2. Unresolved anomalies. Statistics researchers sought to improve upon Taguchi’s methods and offered very convincing arguments to support a different approach. Yet some of these theoretically superior approaches don’t seem to work better in practice. For example, recent publications by multiple independent investigators show that Taguchi’s crossed arrays work better than theoretically preferable combined arrays.
3. Persistent failures in transition to practice. A renowned statistician, George E. P. Box, has argued that mathematical formality in DOE has led to overuse of “optimal” experimental designs that discourage iteration. In other words, Box has said that even though theory is suggesting you should run larger experiments, experience suggests you should run multiple iterations of smaller experiments.

Based on these observations, I feel that DOE may soon experience a scientific revolution and that its foundations will be substantially modified as a result. This hunch has motivated a reexamination of DOE’s foundations.
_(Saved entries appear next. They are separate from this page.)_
-- ==== Sys2Proof/Laws/Decode.lean ====
section
/-! SUPPORT. The fields of a packed word, and of any word as quotients and remainders. -/

namespace Sys2Proof

/-! ### A word's fields as numbers (30_encoding.md R71) -/

theorem fieldClass_val (w : Word) : (fieldClass w).val = w.toNat / 4096 := by
  have := w.isLt
  simp [fieldClass, Nat.shiftRight_eq_div_pow]
  omega

theorem fieldX_val (w : Word) : (fieldX w).val = w.toNat / 256 % 16 := by
  simp [fieldX, Nat.shiftRight_eq_div_pow]

theorem fieldY_val (w : Word) : (fieldY w).val = w.toNat / 16 % 16 := by
  simp [fieldY, Nat.shiftRight_eq_div_pow]

theorem fieldN_val (w : Word) : (fieldN w).val = w.toNat % 16 := by
  simp [fieldN]

theorem fieldNn_toNat (w : Word) : (fieldNn w).toNat = w.toNat % 256 := by
  simp [fieldNn, BitVec.extractLsb'_toNat]

theorem fieldNnn_toNat (w : Word) : (fieldNnn w).toNat = w.toNat % 4096 := by
  simp [fieldNnn, BitVec.extractLsb'_toNat]

/-! ### A packed word as a number -/

theorem packA_toNat (c : BitVec 4) (nnn : Imm12) : (packA c nnn).toNat = c.toNat * 4096 + nnn.toNat := by
  rw [packA, BitVec.toNat_append, ← Nat.shiftLeft_add_eq_or_of_lt (by exact BitVec.isLt _), Nat.shiftLeft_eq]

theorem packXB_toNat (c : BitVec 4) (x : Reg) (nn : Byte) :
    (packXB c x nn).toNat = c.toNat * 4096 + x.val * 256 + nn.toNat := by
  rw [packXB, BitVec.toNat_append, ← Nat.shiftLeft_add_eq_or_of_lt (by exact BitVec.isLt _), Nat.shiftLeft_eq,
    BitVec.toNat_append, ← Nat.shiftLeft_add_eq_or_of_lt (by exact BitVec.isLt _), Nat.shiftLeft_eq]
  simp
  omega

theorem packXYN_toNat (c : BitVec 4) (x y n : Fin 16) :
    (packXYN c x y n).toNat = c.toNat * 4096 + x.val * 256 + y.val * 16 + n.val := by
  rw [packXYN, BitVec.toNat_append, ← Nat.shiftLeft_add_eq_or_of_lt (by exact BitVec.isLt _), Nat.shiftLeft_eq,
    BitVec.toNat_append, ← Nat.shiftLeft_add_eq_or_of_lt (by exact BitVec.isLt _), Nat.shiftLeft_eq,
    BitVec.toNat_append, ← Nat.shiftLeft_add_eq_or_of_lt (by exact BitVec.isLt _), Nat.shiftLeft_eq]
  simp
  omega

/-! ### The fields of a packed word -/

@[simp] theorem fieldClass_packA (c : BitVec 4) (nnn : Imm12) : fieldClass (packA c nnn) = c.toFin := by
  have h := nnn.isLt
  apply Fin.ext
  rw [fieldClass_val, packA_toNat]
  simp only [BitVec.val_toFin]
  omega

@[simp] theorem fieldNnn_packA (c : BitVec 4) (nnn : Imm12) : fieldNnn (packA c nnn) = nnn := by
  have h := nnn.isLt
  apply BitVec.eq_of_toNat_eq
  rw [fieldNnn_toNat, packA_toNat]
  omega

@[simp] theorem fieldClass_packXB (c : BitVec 4) (x : Reg) (nn : Byte) : fieldClass (packXB c x nn) = c.toFin := by
  have h := nn.isLt
  have hx := x.isLt
  apply Fin.ext
  rw [fieldClass_val, packXB_toNat]
  simp only [BitVec.val_toFin]
  omega

@[simp] theorem fieldX_packXB (c : BitVec 4) (x : Reg) (nn : Byte) : fieldX (packXB c x nn) = x := by
  have h := nn.isLt
  have hx := x.isLt
  apply Fin.ext
  rw [fieldX_val, packXB_toNat]
  omega

@[simp] theorem fieldNn_packXB (c : BitVec 4) (x : Reg) (nn : Byte) : fieldNn (packXB c x nn) = nn := by
  have h := nn.isLt
  apply BitVec.eq_of_toNat_eq
  rw [fieldNn_toNat, packXB_toNat]
  omega

@[simp] theorem fieldClass_packXYN (c : BitVec 4) (x y n : Fin 16) : fieldClass (packXYN c x y n) = c.toFin := by
  have hx := x.isLt
  have hy := y.isLt
  have hn := n.isLt
  apply Fin.ext
  rw [fieldClass_val, packXYN_toNat]
  simp only [BitVec.val_toFin]
  omega

@[simp] theorem fieldX_packXYN (c : BitVec 4) (x y n : Fin 16) : fieldX (packXYN c x y n) = x := by
  have hy := y.isLt
  have hn := n.isLt
  have hx := x.isLt
  apply Fin.ext
  rw [fieldX_val, packXYN_toNat]
  omega

@[simp] theorem fieldY_packXYN (c : BitVec 4) (x y n : Fin 16) : fieldY (packXYN c x y n) = y := by
  have hy := y.isLt
  have hn := n.isLt
  apply Fin.ext
  rw [fieldY_val, packXYN_toNat]
  omega

@[simp] theorem fieldN_packXYN (c : BitVec 4) (x y n : Fin 16) : fieldN (packXYN c x y n) = n := by
  have hn := n.isLt
  apply Fin.ext
  rw [fieldN_val, packXYN_toNat]
  omega

/-! ### Bytes and words -/

/-- A word's two bytes, put together, are the word (20_memory.md R52). -/
@[simp] theorem wordOfBytes_bytes (w : Word) : wordOfBytes (w.extractLsb' 8 8) (w.extractLsb' 0 8) = w := by
  apply BitVec.eq_of_toNat_eq
  have h := w.isLt
  rw [wordOfBytes, BitVec.toNat_append, ← Nat.shiftLeft_add_eq_or_of_lt (by exact BitVec.isLt _), Nat.shiftLeft_eq]
  simp [BitVec.extractLsb'_toNat, Nat.shiftRight_eq_div_pow]
  omega

/-- `Fetch(pc) = mem[pc] * 256 + mem[pc+1]` (20_memory.md R52). -/
theorem wordOfBytes_toNat (high low : Byte) : (wordOfBytes high low).toNat = high.toNat * 256 + low.toNat := by
  rw [wordOfBytes, BitVec.toNat_append, ← Nat.shiftLeft_add_eq_or_of_lt (by exact BitVec.isLt _), Nat.shiftLeft_eq]

/-- The decoder on a word's bytes is the decoder on the word. -/
theorem decodeBytes_bytesOfWord (w : Word) (rest : List Byte) :
    decodeBytes (bytesOfWord w ++ rest) =
      match decodeWord w with
      | .ok i => .ok (i, rest)
      | .error e => .error e := by
  cases h : decodeWord w <;> simp only [bytesOfWord, List.cons_append, List.nil_append, decodeBytes, wordOfBytes_bytes, h]

end Sys2Proof
end

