-- ==== Sys2Proof/Laws/Memory.lean ====
section
/-! SUPPORT. Memory: every operation keeps the canonical form, and what a read after a write gives. -/

namespace Sys2Proof.Machine

/-! ### The canonical form -/

theorem Memory.wfFrom_cons (low b : Nat) (u : Byte) (m : Memory) :
    Memory.wfFrom low ((b, u) :: m) = true ↔
      low ≤ b ∧ b < memSize ∧ u ≠ initialByte b ∧ Memory.wfFrom (b + 1) m = true := by
  simp [Memory.wfFrom, and_assoc]

/-- A list in form from an address on is in form from every lower one. -/
theorem Memory.wfFrom_mono {low low' : Nat} {m : Memory} (h : Memory.wfFrom low m = true) (hl : low' ≤ low) :
    Memory.wfFrom low' m = true := by
  cases m with
  | nil => rfl
  | cons e m =>
    obtain ⟨b, u⟩ := e
    rw [Memory.wfFrom_cons] at h ⊢
    exact ⟨hl.trans h.1, h.2⟩

/-- An address below the form's start is unlisted. -/
theorem Memory.read_below {low a : Nat} {m : Memory} (h : Memory.wfFrom low m = true) (ha : a < low) :
    Memory.read m a = initialByte a := by
  induction m generalizing low with
  | nil => rfl
  | cons e m ih =>
    obtain ⟨b, u⟩ := e
    rw [Memory.wfFrom_cons] at h
    have hab : a ≠ b := by omega
    simp only [Memory.read, if_neg hab]
    exact ih h.2.2.2 (by omega)

/-- Writing keeps the canonical form. -/
theorem Memory.write_wfFrom {low a : Nat} {m : Memory} (u : Byte) (h : Memory.wfFrom low m = true) (hl : low ≤ a)
    (ha : a < memSize) : Memory.wfFrom low (Memory.write m a u) = true := by
  induction m generalizing low with
  | nil =>
    simp only [Memory.write]
    split
    · rfl
    · next hu => exact (Memory.wfFrom_cons ..).2 ⟨hl, ha, hu, rfl⟩
  | cons e m ih =>
    obtain ⟨b, t⟩ := e
    have hc := (Memory.wfFrom_cons ..).1 h
    simp only [Memory.write]
    split
    · next hab =>
      split
      · exact h
      · next hu => exact (Memory.wfFrom_cons ..).2 ⟨hl, ha, hu, (Memory.wfFrom_cons ..).2 ⟨hab, hc.2⟩⟩
    · next hab =>
      split
      · next heq =>
        subst heq
        split
        · exact Memory.wfFrom_mono hc.2.2.2 (by omega)
        · next hu => exact (Memory.wfFrom_cons ..).2 ⟨hl, ha, hu, hc.2.2.2⟩
      · exact (Memory.wfFrom_cons ..).2 ⟨hc.1, hc.2.1, hc.2.2.1, ih hc.2.2.2 (by omega)⟩

theorem Memory.write_wf {a : Nat} {m : Memory} (u : Byte) (h : Memory.wf m = true) (ha : a < memSize) :
    Memory.wf (Memory.write m a u) = true :=
  Memory.write_wfFrom u h (Nat.zero_le _) ha

/-- Writing a block inside the address space keeps the canonical form. -/
theorem Memory.writeBytes_wf {a : Nat} {m : Memory} {us : List Byte} (h : Memory.wf m = true)
    (ha : a + us.length ≤ memSize) : Memory.wf (Memory.writeBytes m a us) = true := by
  induction us generalizing m a with
  | nil => exact h
  | cons u us ih =>
    rw [List.length_cons] at ha
    exact ih (Memory.write_wf u h (by omega)) (by omega)

/-- Reset memory is in form. -/
theorem Memory.wf_nil : Memory.wf [] = true := rfl

/-! ### Reads after writes -/

theorem Memory.read_write_from {low a : Nat} {m : Memory} (u : Byte) (h : Memory.wfFrom low m = true) (b : Nat) :
    Memory.read (Memory.write m a u) b = if b = a then u else Memory.read m b := by
  induction m generalizing low with
  | nil =>
    by_cases hu : u = initialByte a
    · by_cases hb : b = a <;> simp [Memory.write, Memory.read, hu, hb]
    · by_cases hb : b = a <;> simp [Memory.write, Memory.read, hu, hb]
  | cons e m ih =>
    obtain ⟨c, t⟩ := e
    have hc := (Memory.wfFrom_cons ..).1 h
    have below : ∀ {d}, d < c + 1 → Memory.read m d = initialByte d := fun hd => Memory.read_below hc.2.2.2 hd
    by_cases hac : a < c
    · have hne : a ≠ c := by omega
      by_cases hu : u = initialByte a
      · by_cases hb : b = a
        · subst hb
          simp [Memory.write, Memory.read, hac, hu, hne, below (show b < c + 1 by omega)]
        · simp [Memory.write, Memory.read, hac, hu, hb]
      · by_cases hb : b = a <;> simp [Memory.write, Memory.read, hac, hu, hb]
    · by_cases hac' : a = c
      · subst hac'
        by_cases hu : u = initialByte a
        · by_cases hb : b = a
          · subst hb
            simp [Memory.write, hu, below (show b < b + 1 by omega)]
          · simp [Memory.write, Memory.read, hu, hb]
        · by_cases hb : b = a <;> simp [Memory.write, Memory.read, hu, hb]
      · have ih' := ih hc.2.2.2
        by_cases hbc : b = c
        · have hba : b ≠ a := by omega
          simp [Memory.write, Memory.read, hac, hac', hbc]
          omega
        · simp [Memory.write, Memory.read, hac, hac', hbc, ih']

/-- A read after a write gives the byte written there, and every other byte is as before (20_memory.md R56). -/
theorem Memory.read_write {a : Nat} {m : Memory} (u : Byte) (h : Memory.wf m = true) (b : Nat) :
    Memory.read (Memory.write m a u) b = if b = a then u else Memory.read m b :=
  Memory.read_write_from u h b

/-- A block write reads back byte by byte, and leaves every byte outside the block alone. -/
theorem Memory.read_writeBytes {a : Nat} {m : Memory} {us : List Byte} (h : Memory.wf m = true)
    (ha : a + us.length ≤ memSize) (b : Nat) :
    Memory.read (Memory.writeBytes m a us) b =
      if hb : a ≤ b ∧ b < a + us.length then us[b - a]'(by omega) else Memory.read m b := by
  induction us generalizing m a with
  | nil =>
    have hb : ¬ (a ≤ b ∧ b < a + ([] : List Byte).length) := by simp
    rw [dif_neg hb, Memory.writeBytes]
  | cons u us ih =>
    rw [List.length_cons] at ha
    rw [Memory.writeBytes, ih (Memory.write_wf u h (by omega)) (by omega), Memory.read_write u h]
    by_cases hba : b = a
    · subst hba
      simp
    · by_cases hin : a + 1 ≤ b ∧ b < a + 1 + us.length
      · have hin' : a ≤ b ∧ b < a + (us.length + 1) := by omega
        have hsub : b - a = (b - (a + 1)) + 1 := by omega
        simp [hin, hin', hsub]
      · have hin' : ¬ (a ≤ b ∧ b < a + (u :: us).length) := by rw [List.length_cons]; omega
        rw [dif_neg hin, dif_neg hin', if_neg hba]

/-- A block write through a list that is not in form still leaves every byte outside the block alone. -/
theorem Memory.read_write_other {a b : Nat} (m : Memory) (u : Byte) (hb : b ≠ a) :
    Memory.read (Memory.write m a u) b = Memory.read m b := by
  induction m with
  | nil =>
    simp only [Memory.write]
    split <;> simp [Memory.read, hb]
  | cons e m ih =>
    obtain ⟨c, t⟩ := e
    simp only [Memory.write]
    split
    · split <;> simp [Memory.read, hb]
    · split
      · next hac =>
        subst hac
        split <;> simp [Memory.read, hb]
      · simp [Memory.read, ih]

/-- A block write changes no byte outside its block, whatever the memory. -/
theorem Memory.read_writeBytes_other {a b : Nat} (m : Memory) (us : List Byte) (hb : b < a ∨ a + us.length ≤ b) :
    Memory.read (Memory.writeBytes m a us) b = Memory.read m b := by
  induction us generalizing m a with
  | nil => rfl
  | cons u us ih =>
    rw [List.length_cons] at hb
    rw [Memory.writeBytes, ih _ (by omega), Memory.read_write_other m u (by omega)]

/-- The bytes of a block, one by one. -/
theorem Memory.readBytes_length (m : Memory) (a n : Nat) : (Memory.readBytes m a n).length = n := by
  induction n generalizing a with
  | zero => rfl
  | succ n ih => simp [Memory.readBytes, ih]

theorem Memory.readBytes_get (m : Memory) (a n k : Nat) :
    (Memory.readBytes m a n)[k]? = if k < n then some (Memory.read m (a + k)) else none := by
  induction n generalizing a k with
  | zero => simp [Memory.readBytes]
  | succ n ih =>
    cases k with
    | zero => simp [Memory.readBytes]
    | succ k => simp [Memory.readBytes, ih, show a + 1 + k = a + (k + 1) by omega]

/-! ### The check of a block's addresses -/

/-- The check passes exactly when every address of the block exists. -/
theorem firstOutOfRange_none (a n : Nat) : firstOutOfRange a n = none ↔ ∀ k, k < n → a + k < memSize := by
  unfold firstOutOfRange memSize
  split
  · next h =>
    refine ⟨fun _ k hk => ?_, fun _ => rfl⟩
    omega
  · next h =>
    refine ⟨fun h' => by simp at h', fun h' => ?_⟩
    have := h' (n - 1) (by omega)
    omega

/-- Where it fails, it names the least address of the block that does not exist. -/
theorem firstOutOfRange_some (a n b : Nat) :
    firstOutOfRange a n = some b ↔
      (memSize ≤ b ∧ a ≤ b ∧ b < a + n) ∧ ∀ c, a ≤ c → c < a + n → memSize ≤ c → b ≤ c := by
  unfold firstOutOfRange memSize
  split
  · next h =>
    refine ⟨fun h' => by simp at h', fun h' => ?_⟩
    omega
  · next h =>
    rw [Option.some.injEq]
    refine ⟨fun h' => ?_, fun h' => ?_⟩
    · subst h'
      refine ⟨by omega, fun c _ _ _ => by omega⟩
    · have := h'.2 (max a 4096) (by omega) (by omega) (by omega)
      omega

end Sys2Proof.Machine
end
The table below shows example of the results. The columns correspond to two types of models, one found in DOE textbooks, another developed based on 113 data sets. The table rows correspond to alternative robust design methods. The values in the table indicate the degree of robustness improvement typically provided by the method under the given scenario.

In this research, Taguchi’s crossed arrays have been shown to be superior to combined arrays, which is consistent with what head-to-head comparisons have shown. In addition, an even more effective method emerged that uses more iteration and therefore roughly doubles the benefits accomplished through Taguchi methods.

To summarize, although DOE provides an existing basis of theory for engineering systems, it also exhibits many signs of crisis. In seeking to resolve aspects of this crisis, our research group has worked to broaden the theoretical basis of DOE. Therefore, in a small way, our research may help to address the ESD doughnut hole.

How much improvement do robust design methods provide? It depends what you assume about the system you apply them to. A new model based on ESD research seems to resolve an old argument between theorists and practitioners. The insights from the research also led to a new method much better than either previously existing alternative.